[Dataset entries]

───

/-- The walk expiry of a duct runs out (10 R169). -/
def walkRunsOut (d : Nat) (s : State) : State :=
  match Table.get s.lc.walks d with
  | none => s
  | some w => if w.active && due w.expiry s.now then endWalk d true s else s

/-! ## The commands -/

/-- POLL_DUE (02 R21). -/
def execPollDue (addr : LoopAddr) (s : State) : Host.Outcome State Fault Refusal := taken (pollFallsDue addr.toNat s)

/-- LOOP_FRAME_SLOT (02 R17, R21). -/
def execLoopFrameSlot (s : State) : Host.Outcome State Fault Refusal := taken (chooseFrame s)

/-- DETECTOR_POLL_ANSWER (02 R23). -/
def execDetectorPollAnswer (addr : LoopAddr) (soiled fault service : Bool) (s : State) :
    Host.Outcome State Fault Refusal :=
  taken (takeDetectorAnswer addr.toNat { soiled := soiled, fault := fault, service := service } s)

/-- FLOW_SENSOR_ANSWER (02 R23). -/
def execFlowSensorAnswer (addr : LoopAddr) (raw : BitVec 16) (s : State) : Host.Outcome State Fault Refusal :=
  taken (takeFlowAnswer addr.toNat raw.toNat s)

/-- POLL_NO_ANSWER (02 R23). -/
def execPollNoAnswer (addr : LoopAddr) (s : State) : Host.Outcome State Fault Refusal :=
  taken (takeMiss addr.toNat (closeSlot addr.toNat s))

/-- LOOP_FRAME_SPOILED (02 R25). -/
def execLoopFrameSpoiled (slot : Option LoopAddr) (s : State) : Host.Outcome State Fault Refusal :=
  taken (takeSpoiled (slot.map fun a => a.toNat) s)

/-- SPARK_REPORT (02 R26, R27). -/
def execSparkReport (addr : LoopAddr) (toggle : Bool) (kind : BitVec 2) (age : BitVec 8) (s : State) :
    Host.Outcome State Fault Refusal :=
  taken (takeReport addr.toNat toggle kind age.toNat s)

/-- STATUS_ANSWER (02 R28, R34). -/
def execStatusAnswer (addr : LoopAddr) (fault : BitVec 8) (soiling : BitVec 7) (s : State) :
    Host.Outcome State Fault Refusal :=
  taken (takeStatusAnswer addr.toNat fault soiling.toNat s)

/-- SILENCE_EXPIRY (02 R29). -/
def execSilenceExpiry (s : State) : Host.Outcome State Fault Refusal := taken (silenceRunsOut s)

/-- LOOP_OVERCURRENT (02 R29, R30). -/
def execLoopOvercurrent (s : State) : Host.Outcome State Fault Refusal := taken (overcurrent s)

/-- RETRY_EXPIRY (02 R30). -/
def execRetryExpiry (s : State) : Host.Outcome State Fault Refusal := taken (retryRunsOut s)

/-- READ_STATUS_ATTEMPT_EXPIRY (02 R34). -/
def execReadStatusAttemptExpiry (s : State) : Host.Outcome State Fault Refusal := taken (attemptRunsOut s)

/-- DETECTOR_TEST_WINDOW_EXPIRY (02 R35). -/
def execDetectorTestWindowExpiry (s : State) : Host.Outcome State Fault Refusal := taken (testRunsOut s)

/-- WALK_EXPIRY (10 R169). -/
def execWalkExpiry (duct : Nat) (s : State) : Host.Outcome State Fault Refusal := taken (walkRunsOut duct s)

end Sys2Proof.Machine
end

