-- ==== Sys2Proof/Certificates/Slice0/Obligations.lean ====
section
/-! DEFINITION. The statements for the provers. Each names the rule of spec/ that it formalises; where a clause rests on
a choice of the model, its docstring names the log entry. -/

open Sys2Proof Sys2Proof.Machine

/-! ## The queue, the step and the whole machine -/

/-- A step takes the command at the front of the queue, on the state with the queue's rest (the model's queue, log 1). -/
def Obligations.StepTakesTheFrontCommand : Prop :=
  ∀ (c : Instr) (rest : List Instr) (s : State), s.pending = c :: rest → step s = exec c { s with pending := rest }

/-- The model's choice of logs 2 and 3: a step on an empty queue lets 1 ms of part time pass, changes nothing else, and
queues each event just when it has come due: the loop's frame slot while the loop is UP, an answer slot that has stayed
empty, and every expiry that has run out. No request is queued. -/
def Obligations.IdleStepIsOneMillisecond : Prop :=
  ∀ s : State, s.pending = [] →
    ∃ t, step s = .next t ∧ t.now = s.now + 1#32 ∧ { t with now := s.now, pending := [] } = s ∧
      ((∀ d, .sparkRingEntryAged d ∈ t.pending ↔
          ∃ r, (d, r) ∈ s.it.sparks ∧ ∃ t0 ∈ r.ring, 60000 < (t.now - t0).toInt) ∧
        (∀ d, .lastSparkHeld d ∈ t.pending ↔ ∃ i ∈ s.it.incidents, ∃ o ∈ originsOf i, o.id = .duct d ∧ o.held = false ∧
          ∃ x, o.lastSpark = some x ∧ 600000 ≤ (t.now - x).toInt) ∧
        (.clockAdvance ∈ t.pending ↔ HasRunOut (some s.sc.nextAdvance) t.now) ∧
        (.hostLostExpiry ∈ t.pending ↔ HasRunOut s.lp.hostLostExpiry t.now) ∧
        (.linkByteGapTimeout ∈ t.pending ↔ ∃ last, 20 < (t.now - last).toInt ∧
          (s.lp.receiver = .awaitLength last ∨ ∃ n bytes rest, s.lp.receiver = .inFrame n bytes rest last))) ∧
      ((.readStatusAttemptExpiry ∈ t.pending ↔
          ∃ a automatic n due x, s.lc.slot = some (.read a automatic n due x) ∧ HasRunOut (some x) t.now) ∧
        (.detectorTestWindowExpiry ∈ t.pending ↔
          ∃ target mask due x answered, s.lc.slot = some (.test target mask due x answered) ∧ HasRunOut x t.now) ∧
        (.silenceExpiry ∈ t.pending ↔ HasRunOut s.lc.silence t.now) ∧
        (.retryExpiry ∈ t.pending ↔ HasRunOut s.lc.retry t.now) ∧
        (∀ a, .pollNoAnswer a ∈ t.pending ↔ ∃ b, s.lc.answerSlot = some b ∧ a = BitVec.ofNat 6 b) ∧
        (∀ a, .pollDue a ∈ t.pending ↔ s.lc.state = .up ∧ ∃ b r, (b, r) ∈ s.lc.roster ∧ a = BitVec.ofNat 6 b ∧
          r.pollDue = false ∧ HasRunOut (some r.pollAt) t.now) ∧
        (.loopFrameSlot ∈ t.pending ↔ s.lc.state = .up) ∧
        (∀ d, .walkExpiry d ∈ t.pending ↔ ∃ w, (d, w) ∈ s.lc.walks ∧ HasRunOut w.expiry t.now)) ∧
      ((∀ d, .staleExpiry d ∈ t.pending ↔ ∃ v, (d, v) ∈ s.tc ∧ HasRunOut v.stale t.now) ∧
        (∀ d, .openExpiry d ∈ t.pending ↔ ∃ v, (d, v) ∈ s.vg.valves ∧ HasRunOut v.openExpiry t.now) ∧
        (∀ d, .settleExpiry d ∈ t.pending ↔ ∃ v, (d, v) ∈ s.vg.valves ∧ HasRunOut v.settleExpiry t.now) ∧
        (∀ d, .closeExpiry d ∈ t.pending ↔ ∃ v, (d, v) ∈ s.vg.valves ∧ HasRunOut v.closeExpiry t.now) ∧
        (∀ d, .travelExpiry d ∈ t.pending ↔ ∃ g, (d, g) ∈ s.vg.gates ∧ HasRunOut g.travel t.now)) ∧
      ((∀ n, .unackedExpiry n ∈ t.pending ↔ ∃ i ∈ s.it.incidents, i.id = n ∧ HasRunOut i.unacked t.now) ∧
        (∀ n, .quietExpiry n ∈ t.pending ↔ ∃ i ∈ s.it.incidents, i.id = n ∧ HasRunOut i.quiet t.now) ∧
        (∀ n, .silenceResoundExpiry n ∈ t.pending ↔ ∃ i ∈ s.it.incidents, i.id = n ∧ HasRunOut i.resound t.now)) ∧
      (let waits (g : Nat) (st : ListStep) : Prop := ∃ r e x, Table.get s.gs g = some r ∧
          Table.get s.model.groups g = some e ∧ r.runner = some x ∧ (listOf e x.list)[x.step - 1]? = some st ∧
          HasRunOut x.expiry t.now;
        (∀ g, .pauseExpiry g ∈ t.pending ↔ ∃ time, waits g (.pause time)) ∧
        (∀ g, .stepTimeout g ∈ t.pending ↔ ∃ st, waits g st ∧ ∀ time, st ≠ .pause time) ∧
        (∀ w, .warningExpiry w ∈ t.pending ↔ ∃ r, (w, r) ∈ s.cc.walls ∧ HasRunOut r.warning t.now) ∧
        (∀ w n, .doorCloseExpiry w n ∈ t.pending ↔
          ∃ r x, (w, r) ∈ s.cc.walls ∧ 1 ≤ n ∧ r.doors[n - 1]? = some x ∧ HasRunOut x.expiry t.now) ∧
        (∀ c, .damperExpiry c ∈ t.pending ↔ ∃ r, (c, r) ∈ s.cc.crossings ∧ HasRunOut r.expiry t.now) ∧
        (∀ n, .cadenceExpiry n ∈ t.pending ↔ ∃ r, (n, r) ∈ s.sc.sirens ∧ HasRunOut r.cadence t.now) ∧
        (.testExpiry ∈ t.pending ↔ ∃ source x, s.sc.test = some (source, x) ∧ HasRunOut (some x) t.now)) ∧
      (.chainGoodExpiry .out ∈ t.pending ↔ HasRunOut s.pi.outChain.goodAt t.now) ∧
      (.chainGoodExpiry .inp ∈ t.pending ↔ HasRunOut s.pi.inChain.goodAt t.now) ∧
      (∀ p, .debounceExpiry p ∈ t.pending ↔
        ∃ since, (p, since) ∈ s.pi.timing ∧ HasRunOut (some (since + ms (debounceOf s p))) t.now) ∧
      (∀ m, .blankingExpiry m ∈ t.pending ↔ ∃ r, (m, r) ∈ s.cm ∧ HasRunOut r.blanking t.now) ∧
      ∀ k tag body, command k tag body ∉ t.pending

───

Your goal:
Please repeat word for word the lines above that run from the beginning through the line containing "def execDetectorPollAnswer (addr", keeping both the first and that last line.

Reply:
/-- The walk expiry of a duct runs out (10 R169). -/
def walkRunsOut (d : Nat) (s : State) : State :=
  match Table.get s.lc.walks d with
  | none => s
  | some w => if w.active && due w.expiry s.now then endWalk d true s else s

/-! ## The commands -/

/-- POLL_DUE (02 R21). -/
def execPollDue (addr : LoopAddr) (s : State) : Host.Outcome State Fault Refusal := taken (pollFallsDue addr.toNat s)

/-- LOOP_FRAME_SLOT (02 R17, R21). -/
def execLoopFrameSlot (s : State) : Host.Outcome State Fault Refusal := taken (chooseFrame s)

/-- DETECTOR_POLL_ANSWER (02 R23). -/
def execDetectorPollAnswer (addr : LoopAddr) (soiled fault service : Bool) (s : State) :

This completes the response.